Wird ein Anerkennungsantrag gestellt, wird zunächst automatisiert geprüft, ob bereits eine Entscheidung bezgl. des beantragten Fremdmoduls in der Äquivalenzliste vorliegt. Falls ja, wird die historische Entscheidung als Hinweis für die weitere Bearbeitung angezeigt. Liegt noch keine Äquivalenzentscheidung vor oder soll das Modul auf ein anderes Heimmodul als bisher anerkannt werden, wird das Fremdmodul zum einen durch ein Large Language Model (LLM) zusammengefasst und vektorisiert. Zum anderen werden die Komponenten des Moduls (Lernziele, Inhalte) in semantische Einheiten unterteilt. Auf Basis der vektorisierten Zusammenfassung und der semantischen Einheiten wird ein rechnerischer Ähnlichkeits-Score erzeugt, der als zusätzliche Orientierung für den manuellen Abgleich dienen kann. Dieser wird in einem Ampelsystem visualisiert, um eine algorithmische Einschätzung der inhaltlichen Nähe zwischen Fremd- und Heimmodul sichtbar zu machen. Zudem werden ausgewählte Textstellen des Fremdmoduls ausgewiesen, um einen manuellen Abgleich und ggf. eine Nachkorrektur zu unterstützen. Die finale Entscheidung wird in der Sachbearbeitung getroffen und in die Äquivalenzliste zurückgespiegelt, um künftige Fälle zu unterstützen.

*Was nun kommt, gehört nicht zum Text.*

-- ==== Sys2Proof/Laws/Butterworth.lean ====
section
/-! SUPPORT. Filters with the responses of R102 exist: sections in exact rational arithmetic, by the bilinear
transform, their outputs rounded to the step of a sample. No part's filters; they serve for nothing else. -/

namespace Sys2Proof.Butterworth

/-! ### Recursions of first and second order -/

/-- A first-order recursion with a pole inside the unit circle: bounded by its input. -/
theorem onePole_bounded (p : ℂ) (hp : ‖p‖ < 1) (u v : ℕ → ℂ) (hu : ∀ n, u (n + 1) = p * u n + v n)
    (V : ℝ) (hV : 0 ≤ V) (N : ℕ) (hv : ∀ n, N ≤ n → ‖v n‖ ≤ V) (ε : ℝ) (hε : 0 < ε) :
    ∃ m, ∀ n, m ≤ n → ‖u n‖ ≤ V / (1 - ‖p‖) + ε := by
  have hd : 0 < 1 - ‖p‖ := by linarith
  have key : ∀ k, ‖u (N + k)‖ ≤ ‖p‖ ^ k * ‖u N‖ + V / (1 - ‖p‖) := by
    intro k
    induction k with
    | zero => simp; positivity
    | succ k ih =>
      have h1 : ‖u (N + (k + 1))‖ ≤ ‖p‖ * ‖u (N + k)‖ + V := by
        rw [← add_assoc, hu]
        refine (norm_add_le _ _).trans ?_
        rw [norm_mul]
        have := hv (N + k) (by omega)
        linarith
      have h2 : ‖p‖ * ‖u (N + k)‖ ≤ ‖p‖ * (‖p‖ ^ k * ‖u N‖ + V / (1 - ‖p‖)) := by gcongr
      have h3 : ‖p‖ * (V / (1 - ‖p‖)) + V = V / (1 - ‖p‖) := by field_simp; ring
      rw [pow_succ]
      nlinarith
  have hlim : Filter.Tendsto (fun k => ‖p‖ ^ k * ‖u N‖) Filter.atTop (nhds 0) := by
    simpa using (tendsto_pow_atTop_nhds_zero_of_lt_one (norm_nonneg p) hp).mul_const ‖u N‖
  obtain ⟨k, hk⟩ := (hlim.eventually (gt_mem_nhds hε)).exists_forall_of_atTop
  refine ⟨N + k, fun n hn => ?_⟩
  obtain ⟨j, rfl⟩ := Nat.exists_eq_add_of_le hn
  have := key (k + j)
  have h2 := hk (k + j) (by omega)
  rw [add_assoc]
  linarith

/-- The same with an input that vanishes: it vanishes. -/
theorem onePole_zero (p : ℂ) (hp : ‖p‖ < 1) (u v : ℕ → ℂ) (hu : ∀ n, u (n + 1) = p * u n + v n)
    (hv : ∀ ε : ℝ, 0 < ε → ∃ m, ∀ n, m ≤ n → ‖v n‖ ≤ ε) (ε : ℝ) (hε : 0 < ε) :
    ∃ m, ∀ n, m ≤ n → ‖u n‖ ≤ ε := by
  have hd : 0 < 1 - ‖p‖ := by linarith
  obtain ⟨N, hN⟩ := hv (ε / 2 * (1 - ‖p‖)) (by positivity)
  obtain ⟨m, hm⟩ := onePole_bounded p hp u v hu _ (by positivity) N hN (ε / 2) (by positivity)
  refine ⟨m, fun n hn => (hm n hn).trans ?_⟩
  rw [mul_div_assoc, div_self hd.ne']
  linarith

/-- A second-order recursion with poles inside the unit circle forgets its start. -/
theorem twoPole_zero (p q : ℂ) (hp : ‖p‖ < 1) (hq : ‖q‖ < 1) (w : ℕ → ℂ)
    (hw : ∀ n, w (n + 2) = (p + q) * w (n + 1) - p * q * w n) (ε : ℝ) (hε : 0 < ε) :
    ∃ m, ∀ n, m ≤ n → ‖w n‖ ≤ ε := by
  refine onePole_zero q hq w (fun n => w (n + 1) - q * w n) (fun n => by ring) (fun ε hε => ?_) ε hε
  refine onePole_zero p hp _ (fun _ => 0) (fun n => ?_) (fun ε hε => ⟨0, fun _ _ => by simpa using hε.le⟩) ε hε
  have := hw n
  simp only [show n + 1 + 1 = n + 2 from rfl, this]
  ring

/-- A first-order section with a zero at `-ζ`: its output is bounded by `M` times its input. -/
theorem stage_bounded (p c : ℂ) (hp : ‖p‖ < 1) (ζ : ℂ) (M : ℝ)
    (h : (ζ = 1 ∧ 2 * ‖c‖ ≤ M * (1 - ‖p‖)) ∨ (ζ = -1 ∧ ‖c‖ ≤ 1 ∧ ‖p - 1‖ ≤ (M - 1) * (1 - ‖p‖)))
    (a e : ℕ → ℂ) (ha : ∀ n, a (n + 1) = p * a n + c * (e (n + 1) + ζ * e n))
    (E : ℝ) (hE : 0 ≤ E) (N : ℕ) (he : ∀ n, N ≤ n → ‖e n‖ ≤ E) (ε : ℝ) (hε : 0 < ε) :
    ∃ m, ∀ n, m ≤ n → ‖a n‖ ≤ M * E + ε := by
  have hd : 0 < 1 - ‖p‖ := by linarith
  rcases h with ⟨rfl, hc⟩ | ⟨rfl, hc, hpc⟩
  · obtain ⟨m, hm⟩ := onePole_bounded p hp a _ ha (2 * ‖c‖ * E) (by positivity) N (fun n hn => by
      rw [norm_mul, one_mul]
      have := norm_add_le (e (n + 1)) (e n)
      have h1 := he n hn
      have h2 := he (n + 1) (by omega)
      nlinarith [norm_nonneg c]) ε hε
    refine ⟨m, fun n hn => (hm n hn).trans ?_⟩
    gcongr
    rw [div_le_iff₀ hd]
    nlinarith
  · obtain ⟨m, hm⟩ := onePole_bounded p hp (fun n => a n - c * e n) (fun n => (p - 1) * c * e n)
      (fun n => by simp only [ha]; ring) (‖p - 1‖ * E) (by positivity) N (fun n hn => by
        rw [norm_mul, norm_mul]
        have h1 := he n hn
        calc ‖p - 1‖ * ‖c‖ * ‖e n‖ ≤ ‖p - 1‖ * 1 * E := by gcongr
          _ = _ := by ring) ε hε
    refine ⟨max m N, fun n hn => ?_⟩
    have h1 := hm n (le_of_max_le_left hn)
    have h2 := he n (le_of_max_le_right hn)
    have h3 : ‖a n‖ ≤ ‖a n - c * e n‖ + ‖c * e n‖ := by
      simpa using norm_add_le (a n - c * e n) (c * e n)
    rw [norm_mul] at h3
    have h4 : ‖c‖ * ‖e n‖ ≤ 1 * E := by gcongr
    have h5 : ‖p - 1‖ * E / (1 - ‖p‖) ≤ (M - 1) * E := by
      rw [div_le_iff₀ hd]; nlinarith
    linarith

/-- A second-order section with the poles `p` and its conjugate: bounded by `M * M` times its input. -/
theorem section_bounded (p c : ℂ) (hp : ‖p‖ < 1) (ζ : ℂ) (M : ℝ)  (hM : 0 ≤ M)
    (h : (ζ = 1 ∧ 2 * ‖c‖ ≤ M * (1 - ‖p‖)) ∨ (ζ = -1 ∧ ‖c‖ ≤ 1 ∧ ‖p - 1‖ ≤ (M - 1) * (1 - ‖p‖)))
    (d e : ℕ → ℂ) (hd : ∀ n, d (n + 2) = (p + starRingEnd ℂ p) * d (n + 1) - p * starRingEnd ℂ p * d n +
      c * starRingEnd ℂ c * (e (n + 2) + 2 * ζ * e (n + 1) + e n))
    (E : ℝ) (hE : 0 ≤ E) (N : ℕ) (he : ∀ n, N ≤ n → ‖e n‖ ≤ E) (ε : ℝ) (hε : 0 < ε) :
    ∃ m, ∀ n, m ≤ n → ‖d n‖ ≤ M * (M * E) + ε := by
  let a : ℕ → ℂ := fun n => Nat.rec 0 (fun n x => p * x + c * (e (n + 1) + ζ * e n)) n
  have ha : ∀ n, a (n + 1) = p * a n + c * (e (n + 1) + ζ * e n) := fun n => rfl
  let b : ℕ → ℂ := fun n => Nat.rec 0 (fun n x => starRingEnd ℂ p * x + starRingEnd ℂ c * (a (n + 1) + ζ * a n)) n
  have hb : ∀ n, b (n + 1) = starRingEnd ℂ p * b n + starRingEnd ℂ c * (a (n + 1) + ζ * a n) := fun n => rfl
  have hζ : ζ * ζ = 1 := by rcases h with ⟨rfl, _⟩ | ⟨rfl, _⟩ <;> norm_num
  have hq : ‖starRingEnd ℂ p‖ < 1 := by simpa using hp
  have h' : (ζ = 1 ∧ 2 * ‖starRingEnd ℂ c‖ ≤ M * (1 - ‖starRingEnd ℂ p‖)) ∨
      (ζ = -1 ∧ ‖starRingEnd ℂ c‖ ≤ 1 ∧ ‖starRingEnd ℂ p - 1‖ ≤ (M - 1) * (1 - ‖starRingEnd ℂ p‖)) := by
    have e1 : ‖starRingEnd ℂ p - 1‖ = ‖p - 1‖ := by
      rw [show starRingEnd ℂ p - 1 = starRingEnd ℂ (p - 1) by simp, Complex.norm_conj]
    rw [e1, Complex.norm_conj, Complex.norm_conj]
    exact h
  obtain ⟨m1, hm1⟩ := stage_bounded p c hp ζ M h a e ha E hE N he (ε / 4 / (M + 1)) (by positivity)
  obtain ⟨m2, hm2⟩ := stage_bounded _ _ hq ζ M h' b a hb (M * E + ε / 4 / (M + 1)) (by positivity) m1 hm1
    (ε / 4) (by positivity)
  obtain ⟨m3, hm3⟩ := twoPole_zero p (starRingEnd ℂ p) hp hq (fun n => d n - b n) (fun n => by
    have e1 := hb (n + 1)
    have e2 := hb n
    have e3 := ha (n + 1)
    have e4 := ha n
    simp only [show n + 1 + 1 = n + 2 from rfl] at *
    rw [hd n, e1, e3, e4]
    linear_combination (-p) * e2 - p * starRingEnd ℂ c * e4 - c * starRingEnd ℂ c * e n * hζ) (ε / 4) (by positivity)
  refine ⟨max m2 m3, fun n hn => ?_⟩
  have h1 := hm2 n (le_of_max_le_left hn)
  have h2 := hm3 n (le_of_max_le_right hn)
  have h3 : ‖d n‖ ≤ ‖d n - b n‖ + ‖b n‖ := by simpa using norm_add_le (d n - b n) (b n)
  have h4 : M * (ε / 4 / (M + 1)) ≤ ε / 4 := by
    rw [mul_div_assoc', div_le_iff₀ (by positivity)]; nlinarith
  have : M * (M * E + ε / 4 / (M + 1)) = M * (M * E) + M * (ε / 4 / (M + 1)) := by ring
  linarith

ANKER kann darüber hinaus Hinweise auf mögliche Alternativmodule geben, die im weiteren Prüfprozess betrachtet werden könnten. Weiterhin kann das verbundene LLM verwendet werden, um die Modulbeschreibung des Fremdmoduls zu übersetzen, um so den inhaltlichen Abgleich für den Menschen auch dann zu ermöglichen, wenn die Modulbeschreibung nicht auf Deutsch oder Englisch vorliegt.


Durch die digitale Abbildung des Antragsprozesses wird zugleich die Dokumentation und Archivierung früherer Entscheidungen in Form einer Äquivalenzliste strukturiert unterstützt, wodurch sichergestellt werden kann, dass Studierende bei der Vorbereitung ihrer Learning Agreements eine aktuelle Datenbasis vergangener Entscheidungen zugrunde legen können und künftige Entscheidungen weiter beschleunigt werden, indem die dokumentierten Entscheidungen schneller (insb. innerhalb des Tools) abrufbar sind. 


Zusammenfassend lässt sich festhalten, dass ANKER das „Anwendungsbeispiel B: Matching“ bedient, welches von der HRK als einer von mehreren Fällen beschrieben wird, in welchen KI-Systeme gewinnbringend für Hochschulen eingesetzt werden können. Das algorithmische Ermitteln möglicher Übereinstimmungen von Lernzielen, Hinweise auf alternative Anerkennungsmöglichkeiten sowie der Abgleich mit historischen Entscheidungen können künftig dabei unterstützen, neue Anträge besser vorzubereiten und bestehende Dokumentation strukturierter zu nutzen.

 

Der Prototyp zeigt damit einen möglichen nächsten Schritt in Richtung papierloser Mobilität (auch außerhalb von ERASMUS) und macht sichtbar, wie relevante Prozesse für alle Beteiligten perspektivisch vereinfacht werden könnten.